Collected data

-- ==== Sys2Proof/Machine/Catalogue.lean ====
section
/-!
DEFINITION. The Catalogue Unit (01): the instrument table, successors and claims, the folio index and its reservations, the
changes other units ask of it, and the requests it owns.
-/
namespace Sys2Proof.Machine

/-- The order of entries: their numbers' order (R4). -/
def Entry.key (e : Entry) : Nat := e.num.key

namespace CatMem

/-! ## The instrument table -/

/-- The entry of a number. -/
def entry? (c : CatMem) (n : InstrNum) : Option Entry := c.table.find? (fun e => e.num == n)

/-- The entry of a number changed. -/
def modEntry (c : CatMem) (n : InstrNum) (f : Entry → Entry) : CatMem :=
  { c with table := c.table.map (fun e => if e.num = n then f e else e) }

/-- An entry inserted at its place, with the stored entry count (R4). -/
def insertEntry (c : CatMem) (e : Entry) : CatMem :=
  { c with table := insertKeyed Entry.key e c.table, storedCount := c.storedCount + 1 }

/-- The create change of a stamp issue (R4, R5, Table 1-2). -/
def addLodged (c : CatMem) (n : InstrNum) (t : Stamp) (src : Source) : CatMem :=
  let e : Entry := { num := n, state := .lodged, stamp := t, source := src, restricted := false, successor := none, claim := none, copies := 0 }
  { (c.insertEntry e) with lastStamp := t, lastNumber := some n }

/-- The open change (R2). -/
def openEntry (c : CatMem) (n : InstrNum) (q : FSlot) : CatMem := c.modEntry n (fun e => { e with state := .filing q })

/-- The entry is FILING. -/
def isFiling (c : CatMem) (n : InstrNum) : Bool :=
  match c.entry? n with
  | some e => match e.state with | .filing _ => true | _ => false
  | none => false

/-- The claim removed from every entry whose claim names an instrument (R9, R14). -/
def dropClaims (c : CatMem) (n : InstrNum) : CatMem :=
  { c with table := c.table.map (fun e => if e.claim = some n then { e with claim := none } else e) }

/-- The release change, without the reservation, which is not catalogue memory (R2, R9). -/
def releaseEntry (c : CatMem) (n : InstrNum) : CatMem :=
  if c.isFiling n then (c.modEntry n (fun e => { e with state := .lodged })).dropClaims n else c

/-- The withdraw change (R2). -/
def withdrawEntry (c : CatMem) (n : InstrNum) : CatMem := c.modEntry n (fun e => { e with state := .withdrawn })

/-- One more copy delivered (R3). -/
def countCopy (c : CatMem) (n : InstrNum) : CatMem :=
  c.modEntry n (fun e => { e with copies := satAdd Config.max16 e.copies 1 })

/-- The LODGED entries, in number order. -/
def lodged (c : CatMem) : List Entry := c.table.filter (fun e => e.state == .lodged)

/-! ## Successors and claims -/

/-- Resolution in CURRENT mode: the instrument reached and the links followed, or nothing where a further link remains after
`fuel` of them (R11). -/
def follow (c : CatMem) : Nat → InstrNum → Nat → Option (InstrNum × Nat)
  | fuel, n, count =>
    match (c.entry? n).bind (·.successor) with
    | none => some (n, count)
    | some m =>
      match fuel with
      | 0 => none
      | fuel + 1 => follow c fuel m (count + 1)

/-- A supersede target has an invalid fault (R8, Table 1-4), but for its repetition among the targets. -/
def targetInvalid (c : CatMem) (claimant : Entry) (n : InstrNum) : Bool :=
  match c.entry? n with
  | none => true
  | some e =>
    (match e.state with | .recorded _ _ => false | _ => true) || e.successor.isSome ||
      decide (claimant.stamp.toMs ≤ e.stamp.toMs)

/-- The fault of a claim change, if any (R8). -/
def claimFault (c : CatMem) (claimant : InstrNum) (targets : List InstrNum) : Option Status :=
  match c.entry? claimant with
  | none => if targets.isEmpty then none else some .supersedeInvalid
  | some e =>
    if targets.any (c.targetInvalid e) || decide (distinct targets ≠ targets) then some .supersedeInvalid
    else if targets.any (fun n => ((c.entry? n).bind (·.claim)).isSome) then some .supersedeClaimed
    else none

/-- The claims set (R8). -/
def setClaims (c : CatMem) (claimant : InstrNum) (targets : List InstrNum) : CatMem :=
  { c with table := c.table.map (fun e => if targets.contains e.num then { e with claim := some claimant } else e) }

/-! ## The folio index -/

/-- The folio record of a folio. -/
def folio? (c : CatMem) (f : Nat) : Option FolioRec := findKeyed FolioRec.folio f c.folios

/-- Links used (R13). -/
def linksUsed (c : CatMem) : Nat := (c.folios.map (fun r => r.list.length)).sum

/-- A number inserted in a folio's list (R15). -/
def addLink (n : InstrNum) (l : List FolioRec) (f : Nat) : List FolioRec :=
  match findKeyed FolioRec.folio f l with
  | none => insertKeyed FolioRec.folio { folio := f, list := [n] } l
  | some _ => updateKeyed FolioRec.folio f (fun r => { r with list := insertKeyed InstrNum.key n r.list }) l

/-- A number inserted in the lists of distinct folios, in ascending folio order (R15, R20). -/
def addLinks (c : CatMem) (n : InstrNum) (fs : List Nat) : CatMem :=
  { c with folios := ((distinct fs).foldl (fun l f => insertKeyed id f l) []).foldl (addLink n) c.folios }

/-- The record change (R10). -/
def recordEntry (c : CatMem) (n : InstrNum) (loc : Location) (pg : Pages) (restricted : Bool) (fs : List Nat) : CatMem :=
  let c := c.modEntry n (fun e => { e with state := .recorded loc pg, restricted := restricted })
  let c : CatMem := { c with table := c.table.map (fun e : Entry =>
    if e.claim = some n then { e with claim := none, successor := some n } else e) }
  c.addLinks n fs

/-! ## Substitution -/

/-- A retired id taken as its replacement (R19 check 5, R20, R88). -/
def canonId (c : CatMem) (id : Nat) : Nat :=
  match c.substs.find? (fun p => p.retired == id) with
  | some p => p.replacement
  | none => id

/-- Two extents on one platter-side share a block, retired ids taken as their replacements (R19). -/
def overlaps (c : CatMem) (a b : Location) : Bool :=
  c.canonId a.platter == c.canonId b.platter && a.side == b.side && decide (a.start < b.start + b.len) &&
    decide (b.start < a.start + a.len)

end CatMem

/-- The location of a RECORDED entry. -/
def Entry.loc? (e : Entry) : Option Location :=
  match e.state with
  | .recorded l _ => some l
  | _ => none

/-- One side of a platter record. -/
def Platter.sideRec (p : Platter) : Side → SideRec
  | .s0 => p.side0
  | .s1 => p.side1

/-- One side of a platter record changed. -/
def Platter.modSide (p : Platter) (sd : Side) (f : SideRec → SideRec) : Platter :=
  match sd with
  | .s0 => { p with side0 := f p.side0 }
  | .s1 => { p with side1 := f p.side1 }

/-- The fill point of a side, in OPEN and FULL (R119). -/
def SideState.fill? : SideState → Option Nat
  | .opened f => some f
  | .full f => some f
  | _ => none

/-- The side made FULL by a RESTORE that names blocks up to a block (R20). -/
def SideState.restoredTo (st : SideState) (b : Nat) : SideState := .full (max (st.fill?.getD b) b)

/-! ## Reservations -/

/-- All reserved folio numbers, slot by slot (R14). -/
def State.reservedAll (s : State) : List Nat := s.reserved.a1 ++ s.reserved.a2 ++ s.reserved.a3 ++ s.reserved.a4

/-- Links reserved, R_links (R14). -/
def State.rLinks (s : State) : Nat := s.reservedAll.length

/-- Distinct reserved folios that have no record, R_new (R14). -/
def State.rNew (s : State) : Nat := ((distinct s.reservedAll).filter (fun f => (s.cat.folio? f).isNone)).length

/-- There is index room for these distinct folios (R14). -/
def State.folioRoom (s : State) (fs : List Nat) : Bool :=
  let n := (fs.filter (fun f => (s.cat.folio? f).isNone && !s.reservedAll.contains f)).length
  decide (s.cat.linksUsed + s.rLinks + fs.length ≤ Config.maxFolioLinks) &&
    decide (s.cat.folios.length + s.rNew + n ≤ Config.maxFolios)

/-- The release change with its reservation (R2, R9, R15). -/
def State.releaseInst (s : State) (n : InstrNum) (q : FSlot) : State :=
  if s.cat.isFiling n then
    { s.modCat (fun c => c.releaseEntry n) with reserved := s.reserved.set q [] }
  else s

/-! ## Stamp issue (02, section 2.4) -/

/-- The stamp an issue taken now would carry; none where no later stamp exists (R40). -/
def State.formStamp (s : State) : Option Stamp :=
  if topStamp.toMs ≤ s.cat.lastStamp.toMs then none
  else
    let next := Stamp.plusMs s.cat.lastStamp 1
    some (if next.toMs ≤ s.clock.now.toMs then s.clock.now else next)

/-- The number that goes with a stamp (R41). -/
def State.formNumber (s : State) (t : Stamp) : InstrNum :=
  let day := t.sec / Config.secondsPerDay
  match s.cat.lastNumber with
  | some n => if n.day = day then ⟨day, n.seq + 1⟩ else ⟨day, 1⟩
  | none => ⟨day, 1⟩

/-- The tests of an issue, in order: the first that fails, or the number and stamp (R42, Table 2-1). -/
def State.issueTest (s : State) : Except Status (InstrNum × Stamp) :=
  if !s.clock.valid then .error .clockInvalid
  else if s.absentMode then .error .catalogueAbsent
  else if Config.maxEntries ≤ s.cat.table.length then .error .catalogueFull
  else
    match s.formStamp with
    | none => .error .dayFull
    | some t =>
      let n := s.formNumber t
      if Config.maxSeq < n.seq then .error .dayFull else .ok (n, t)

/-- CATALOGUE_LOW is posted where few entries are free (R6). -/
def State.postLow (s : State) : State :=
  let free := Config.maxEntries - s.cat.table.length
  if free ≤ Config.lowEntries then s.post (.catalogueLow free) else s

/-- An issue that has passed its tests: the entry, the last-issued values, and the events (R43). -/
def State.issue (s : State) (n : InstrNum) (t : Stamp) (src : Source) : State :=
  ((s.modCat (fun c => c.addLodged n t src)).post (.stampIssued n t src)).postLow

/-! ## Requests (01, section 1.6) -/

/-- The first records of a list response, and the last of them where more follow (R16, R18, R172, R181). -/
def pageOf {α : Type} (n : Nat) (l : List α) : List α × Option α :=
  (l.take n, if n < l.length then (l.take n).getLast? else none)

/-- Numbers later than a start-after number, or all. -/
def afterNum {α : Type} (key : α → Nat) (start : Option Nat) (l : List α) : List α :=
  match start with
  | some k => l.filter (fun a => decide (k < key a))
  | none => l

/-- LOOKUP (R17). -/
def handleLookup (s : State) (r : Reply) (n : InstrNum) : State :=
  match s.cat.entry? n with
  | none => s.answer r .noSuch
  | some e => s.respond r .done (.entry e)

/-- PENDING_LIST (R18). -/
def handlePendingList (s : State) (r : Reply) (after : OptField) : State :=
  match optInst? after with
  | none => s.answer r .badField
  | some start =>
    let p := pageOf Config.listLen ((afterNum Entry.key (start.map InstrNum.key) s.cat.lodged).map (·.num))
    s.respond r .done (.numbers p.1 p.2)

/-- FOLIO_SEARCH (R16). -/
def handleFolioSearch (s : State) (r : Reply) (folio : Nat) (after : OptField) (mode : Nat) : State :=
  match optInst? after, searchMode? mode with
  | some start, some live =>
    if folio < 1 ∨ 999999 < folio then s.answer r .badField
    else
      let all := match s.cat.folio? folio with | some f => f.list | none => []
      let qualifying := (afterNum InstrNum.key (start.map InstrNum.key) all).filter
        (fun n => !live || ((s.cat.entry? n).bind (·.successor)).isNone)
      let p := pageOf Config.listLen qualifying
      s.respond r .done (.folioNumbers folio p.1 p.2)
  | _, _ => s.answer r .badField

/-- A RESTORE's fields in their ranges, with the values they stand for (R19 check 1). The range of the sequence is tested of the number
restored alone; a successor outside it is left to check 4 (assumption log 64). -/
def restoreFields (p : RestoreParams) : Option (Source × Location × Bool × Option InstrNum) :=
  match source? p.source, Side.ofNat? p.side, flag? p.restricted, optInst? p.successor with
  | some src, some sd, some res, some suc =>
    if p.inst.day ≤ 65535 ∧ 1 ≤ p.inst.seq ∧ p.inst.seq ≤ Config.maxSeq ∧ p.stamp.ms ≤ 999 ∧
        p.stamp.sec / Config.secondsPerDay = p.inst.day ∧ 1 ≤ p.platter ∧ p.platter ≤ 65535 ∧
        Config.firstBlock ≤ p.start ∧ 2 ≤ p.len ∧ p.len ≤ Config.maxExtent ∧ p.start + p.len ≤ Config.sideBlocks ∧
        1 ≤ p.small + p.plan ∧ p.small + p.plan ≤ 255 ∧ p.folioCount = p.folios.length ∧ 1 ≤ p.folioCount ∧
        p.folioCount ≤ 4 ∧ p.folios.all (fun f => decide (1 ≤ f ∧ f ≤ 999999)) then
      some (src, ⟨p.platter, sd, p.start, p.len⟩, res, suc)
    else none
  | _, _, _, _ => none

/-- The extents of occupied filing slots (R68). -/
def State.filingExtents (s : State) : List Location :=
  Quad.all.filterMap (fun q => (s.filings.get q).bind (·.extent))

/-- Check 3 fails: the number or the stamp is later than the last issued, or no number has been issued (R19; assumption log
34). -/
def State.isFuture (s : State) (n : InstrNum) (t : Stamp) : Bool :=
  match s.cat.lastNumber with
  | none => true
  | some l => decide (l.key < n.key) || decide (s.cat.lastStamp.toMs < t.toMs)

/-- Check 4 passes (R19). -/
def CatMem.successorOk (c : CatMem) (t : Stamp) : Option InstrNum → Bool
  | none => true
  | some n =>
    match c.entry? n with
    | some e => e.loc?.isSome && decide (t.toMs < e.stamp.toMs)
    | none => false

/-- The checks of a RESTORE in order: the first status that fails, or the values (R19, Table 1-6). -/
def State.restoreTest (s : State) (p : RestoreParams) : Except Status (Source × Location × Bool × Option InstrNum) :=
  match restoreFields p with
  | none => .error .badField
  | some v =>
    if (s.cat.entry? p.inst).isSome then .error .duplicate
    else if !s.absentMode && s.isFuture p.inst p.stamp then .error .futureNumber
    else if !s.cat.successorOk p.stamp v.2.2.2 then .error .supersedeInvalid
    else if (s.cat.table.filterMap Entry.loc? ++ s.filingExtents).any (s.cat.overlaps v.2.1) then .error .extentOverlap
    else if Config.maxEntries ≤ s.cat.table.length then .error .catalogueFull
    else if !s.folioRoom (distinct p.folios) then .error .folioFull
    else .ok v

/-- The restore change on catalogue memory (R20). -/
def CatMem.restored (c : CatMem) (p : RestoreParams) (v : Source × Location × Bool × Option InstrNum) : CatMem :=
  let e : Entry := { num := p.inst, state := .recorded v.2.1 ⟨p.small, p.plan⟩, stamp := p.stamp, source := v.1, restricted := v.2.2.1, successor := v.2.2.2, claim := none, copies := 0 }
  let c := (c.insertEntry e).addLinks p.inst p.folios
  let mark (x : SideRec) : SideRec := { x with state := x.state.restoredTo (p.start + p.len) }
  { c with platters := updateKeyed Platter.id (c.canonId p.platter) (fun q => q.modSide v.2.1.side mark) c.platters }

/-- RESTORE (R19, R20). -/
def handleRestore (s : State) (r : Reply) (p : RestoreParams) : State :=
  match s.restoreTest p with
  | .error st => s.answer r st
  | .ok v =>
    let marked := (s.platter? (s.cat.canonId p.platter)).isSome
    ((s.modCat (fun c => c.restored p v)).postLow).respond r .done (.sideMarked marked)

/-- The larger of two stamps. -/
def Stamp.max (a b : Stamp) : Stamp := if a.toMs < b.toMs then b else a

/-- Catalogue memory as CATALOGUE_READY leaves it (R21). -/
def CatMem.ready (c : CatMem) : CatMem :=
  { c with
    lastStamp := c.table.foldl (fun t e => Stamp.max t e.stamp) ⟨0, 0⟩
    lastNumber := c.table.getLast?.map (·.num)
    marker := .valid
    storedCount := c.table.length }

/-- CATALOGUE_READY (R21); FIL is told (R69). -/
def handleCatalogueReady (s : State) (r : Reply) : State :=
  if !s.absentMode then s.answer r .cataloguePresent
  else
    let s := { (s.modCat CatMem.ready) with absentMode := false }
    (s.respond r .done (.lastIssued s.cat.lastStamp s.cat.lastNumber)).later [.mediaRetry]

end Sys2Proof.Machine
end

→ **WORK TASK**:
All lines above containing the string "lastNumber": copy each one.

→ **OUTPUT FOR THIS TASK**:
  { (c.insertEntry e) with lastStamp := t, lastNumber := some n }
  match s.cat.lastNumber with
  match s.cat.lastNumber with
    lastNumber := c.table.getLast?.map (·.num)
    (s.respond r .done (.lastIssued s.cat.lastStamp s.cat.lastNumber)).later [.mediaRetry]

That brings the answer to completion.